The protagonist of “I May Destroy You,” a young woman named Arabella, has her drink spiked at a party and discovers afterward that she has been assaulted. She spends the rest of the show untangling what happened to her. And yet the HBO series is not a crime drama but a nuanced and sometimes comedic exploration of the emotional toll of surviving assault. The series—written and directed by, and starring, Michaela Coel—is based on Coel’s own experience. Coel tells Doreen St. Félix that she was assaulted while working on the second season of her celebrated BBC show “Chewing Gum.” She took notes about what happened, and some of that material made it into the new show, while other aspects are fictional. Of Arabella, who often wears a pink wig, Coel says, “You don't know where she begins and where I end.”

Jul 10, 2020 • 30min
The State of the Biden Campaign
Joe Biden all but locked up the Democratic Presidential nomination just as the coronavirius crisis began triggering national lockdowns. Now he faces an economic disaster and a public-health emergency that prevent traditional campaigning, which may help Biden if swing voters blame the incumbent for the state of the nation. But Biden faces his own heavy baggage: admissions of inappropriate touching of women, an accusation of assault, and a blemished record on racial justice. Amy Davidson Sorkin, Eric Lach, Katy Waldman, and Jelani Cobb reflect on the Biden campaign and on the candidate’s past leadership. Cobb, who discusses Biden’s history with police reform and the 1994 Crime Bill, says that one thing is almost certain: whatever gaffes that the gaffe-prone candidate may utter, the Trump Administration will create a bigger headline five minutes later. Plus, David Remnick interviews the South Carolina congressman James Clyburn, who is the most senior African-American in Congress. Clyburn helped Joe Biden win the critical South Carolina primary, and he defends Biden’s controversial record on issues of racial justice.

Jul 7, 2020 • 15min
Laura Marling, a Briton in Los Angeles
The thirty-year-old British singer/songwriter Laura Marling has produced seven albums of dense but delicate folk music, starting when she was only eighteen.
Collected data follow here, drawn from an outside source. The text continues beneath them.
-- ==== Sys2Proof/WellFormed.lean ====
section
/-! DEFINITION. Which commands are well formed: all of them. The two other places where the spec checks a form are
`legal` (a command word, 30_encoding.md R63, in Decode.lean) and `Asm.expand` (an assembler statement, 30_encoding.md
R67 and R68, in Machine/Asm.lean). -/

namespace Sys2Proof

/-- Every term of `Instr` is well formed: 30_encoding.md R62 bounds an operand only by its width, which is its type
(`d` and `c`: "0x00 to 0xFF, all values legal"; `v`: 0 to 31). -/
def Instr.wellFormed : Instr → Bool
  | .nop => true
  | .clr => true
  | .encByte _ => true
  | .encEnd => true
  | .decSym _ => true
  | .decEnd => true
  | .lutSym _ => true
  | .lutIdx _ => true

end Sys2Proof
end

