-- ==== Sys2Proof/Machine/Decoder.lean ====
section
/-! DEFINITION. The decoder's commands (42_decoder.md R122, R123). -/

namespace Sys2Proof.Machine

/-- The body of DEC_SYM for a valid symbol of index `v`: shift 5 bits in, emit a byte if 8 bits are there, keep the rest
(42_decoder.md R122). -/
def decSymBody (v : Group) (s : State) : State :=
  let t := shiftInGroup s.acc v
  let n := s.cnt.toNat + 5
  if 8 ≤ n then ((s.emit [byteAt t n]).setResidue t (n - 8)).setMode .dec
  else (s.setResidue t n).setMode .dec

/-- DEC_SYM: INVALID_SYMBOL if `IDX(c) = none`, before any bit enters ACC (42_decoder.md R122). -/
def execDecSym (c : Byte) (s : State) : Result :=
  perform (.decSym c) s fun s =>
    match idx c with
    | none => .next (s.raise .invalidSymbol (encodeCmd (.decSym c)))
    | some v => .next (decSymBody v s)

/-- DEC_END: the residual bits are discarded unread and the session ends (42_decoder.md R123). -/
def execDecEnd (s : State) : Result :=
  perform .decEnd s fun s => .next s.closeSession

end Sys2Proof.Machine
end

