-- ==== Sys2Proof/Laws/Items.lean ====
section
/-! SUPPORT. How the items of a run are marked: what `markItems` reads, and where it can be cut. -/

namespace Sys2Proof.Machine

/-- Of the state before a run, the marks read `out` only. -/
theorem markItems_congr (sofar : List Byte) (s s' : State) (ts : List State) (h : s'.out = s.out) :
    markItems sofar s' ts = markItems sofar s ts := by
  cases ts with
  | nil => rfl
  | cons t rest => simp only [markItems, h]

/-- Nothing is carried over a state in IDLE or ERROR: the marks of a run are those up to it and those after it. -/
theorem markItems_append (sofar : List Byte) (s t : State) (ts us : List State) (ht : t.mode = .idle ∨ t.mode = .error) :
    markItems sofar s (ts ++ t :: us) = markItems sofar s (ts ++ [t]) ++ markItems [] t us := by
  induction ts generalizing sofar s with
  | nil => rcases ht with ht | ht <;> simp [markItems, ht]
  | cons r rest ih => cases hr : r.mode <;> simp [markItems, hr, ih]

/-- While a session stays open, its items are carried along and none is marked. -/
theorem markItems_open (sofar : List Byte) (s t : State) (us : List State) (ht : t.mode = .enc ∨ t.mode = .dec) :
    markItems sofar s (t :: us) = markItems (sofar ++ t.out.drop s.out.length) t us := by
  rcases ht with ht | ht <;> simp only [markItems, ht]

end Sys2Proof.Machine
end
After several years touring on the road, she tells John Seabrook, she found herself in Los Angeles. Speaking at The New Yorker Festival in October, 2017, she explained how, growing up, her father played her a lot of Joni Mitchell, and the influence stuck. In Los Angeles, she felt that many of the musicians she had long idolized were still “there in the hills, looking down on the city.”
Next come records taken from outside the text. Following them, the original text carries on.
theorem exec_keeps_blockInv {i : Instr} {s t : State} (hs : BlockInv s) (h : exec i s = .next t) : BlockInv t := by
  have ⟨_, hmode, htaken⟩ := hs
  rcases exec_next_cases hmode h with rfl | rfl | ⟨r, rfl⟩ | ⟨-, e, w, he, rfl⟩ | ⟨hm, items, -, rfl⟩ |
    ⟨hm, items, u, n, m, -, hn, rfl⟩
  · exact hs
  · exact blockInv_clear htaken
  · exact hs
  · exact blockInv_raise hs he
  · exact blockInv_closeSession (blockInv_emit hs) hm
  · exact blockInv_setResidue_setMode (blockInv_emit hs) hm hn

theorem illegalCommand_keeps_blockInv {s : State} (w : Word) (hs : BlockInv s) : BlockInv (illegalCommand w s) := by
  rcases illegalCommand_cases w s with ⟨-, heq⟩ | ⟨-, heq⟩
  · rw [heq]
    exact hs
  · rw [heq]
    exact blockInv_raise hs (by decide)

/-- A take counts an item only where an untaken one is left. -/
theorem hostTake_keeps_blockInv {s : State} (hs : BlockInv s) : BlockInv (hostTake s) := by
  rcases hostTake_cases s with ⟨b, hb, heq⟩ | ⟨-, heq⟩
  · obtain ⟨hacc, hmode, -⟩ := hs
    obtain ⟨hlt, -⟩ := List.getElem?_eq_some_iff.1 hb
    exact heq ▸ ⟨hacc, hmode, hlt⟩
  · exact heq ▸ hs

theorem interact_keeps_blockInv {x : Interaction} {s t : State} (hs : BlockInv s) (h : interact x s = .next t) :
    BlockInv t := by
  rcases interact_next_cases h with ⟨w, i, -, -, hexec⟩ | ⟨w, r, -, -, rfl⟩ | ⟨i, -, rfl⟩ | ⟨-, rfl⟩ | ⟨-, rfl⟩
  · exact exec_keeps_blockInv hs hexec
  · exact illegalCommand_keeps_blockInv w hs
  · exact hs
  · exact hostTake_keeps_blockInv hs
  · exact blockInv_hostReset s

/-- The step lemma of the invariant: the interactions that wait are no part of it. -/
theorem step_keeps_blockInv {s t : State} (hs : BlockInv s) (h : step s = .next t) : BlockInv t := by
  rcases step_next_cases h with ⟨-, rfl⟩ | ⟨x, rest, -, hx⟩
  · exact hs
  · exact interact_keeps_blockInv (s := s.setPending rest) hs hx

/-- Every run from a state that meets the invariant ends in one that does. -/
theorem run_keeps_blockInv (xs : List Interaction) {s : State} (hs : BlockInv s) :
    ∃ t, run xs s = .next t ∧ BlockInv t :=
  steps_keep (fun _ _ => step_keeps_blockInv) xs.length (s.setPending xs) hs

/-- Under INV_MODE the mode says whether an error is recorded. -/
theorem mode_error_iff_ecode {s : State} (h : InvMode s) : s.mode = .error ↔ s.ecode ≠ .noError := by
  obtain ⟨-, -, -, herr, hnone⟩ := h
  refine ⟨fun hm => (herr hm).2, fun hcode => ?_⟩
  by_contra hm
  exact hcode (hnone hm).1

/-- A command appends at most two items to `out` (10_state.md R29, 70_reset_and_hazards.md R183). -/
theorem exec_out_append {i : Instr} {s t : State} (hs : InvMode s) (h : exec i s = .next t) :
    ∃ items, t.out = s.out ++ items ∧ items.length ≤ 2 := by
  rcases exec_next_cases hs h with rfl | rfl | ⟨r, rfl⟩ | ⟨-, e, w, -, rfl⟩ | ⟨-, items, hlen, rfl⟩ |
    ⟨-, items, u, n, m, hlen, -, rfl⟩
  · exact ⟨[], by simp⟩
  · exact ⟨[], by simp⟩
  · exact ⟨[], by simp⟩
  · exact ⟨[], by simp⟩
  · exact ⟨items, rfl, hlen⟩
  · exact ⟨items, rfl, hlen⟩

@[simp] theorem illegalCommand_out (w : Word) (s : State) : (illegalCommand w s).out = s.out := by
  rcases illegalCommand_cases w s with ⟨-, heq⟩ | ⟨-, heq⟩
  · rw [heq]
  · rw [heq, State.raise_out]

@[simp] theorem hostTake_out (s : State) : (hostTake s).out = s.out := by
  rcases hostTake_cases s with ⟨b, -, heq⟩ | ⟨-, heq⟩
  · rw [heq, State.respond_out, State.setTaken_out]
  · rw [heq, State.respond_out]

/-- An interaction appends at most two items to `out`, unless it is reset. -/
theorem interact_out_append {x : Interaction} {s t : State} (hs : InvMode s) (h : interact x s = .next t) :
    (∃ items, t.out = s.out ++ items ∧ items.length ≤ 2) ∨ (x = .assertReset ∧ t.out = []) := by
  rcases interact_next_cases h with ⟨w, i, -, -, hexec⟩ | ⟨w, r, -, -, rfl⟩ | ⟨i, -, rfl⟩ | ⟨-, rfl⟩ | ⟨hx, rfl⟩
  · exact .inl (exec_out_append hs hexec)
  · exact .inl ⟨[], by simp⟩
  · exact .inl ⟨[], by simp [hostRead]⟩
  · exact .inl ⟨[], by simp⟩
  · exact .inr ⟨hx, rfl⟩

end Sys2Proof.Machine
end

section
/-! The obligations of 10_state.md. -/

namespace Sys2Proof.Machine

/-- Settles O26: the case of each interaction keeps the invariant. -/
theorem stepKeepsInvariant : Obligations.StepKeepsInvariant :=
  fun _ _ => step_keeps_blockInv

/-- Settles O27: the invariant holds at reset and along the run, and implies the three clauses. -/
theorem everyRunFromResetIsConsistent : Obligations.EveryRunFromResetIsConsistent := by
  intro xs
  obtain ⟨t, ht, hacc, hmode, -⟩ := run_keeps_blockInv xs blockInv_reset
  exact ⟨t, ht, cnt_le_seven hmode, hacc, mode_error_iff_ecode hmode⟩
Marling performed her songs “Daisy,” and “The Valley,” accompanying herself on guitar.
This story originally aired January 26, 2018.

Jul 3, 2020 • 35min
Hasan Minhaj and Kenan Thompson
The 2019 New Yorker Festival was the twentieth edition of the annual event, and it was particularly star-studded. This program features interviews with Kenan Thompson, the longest-running cast member of “Saturday Night Live,” and Hasan Minhaj, the “Daily Show” veteran whose Netflix show “Patriot Act” won both an Emmy and a Peabody Award.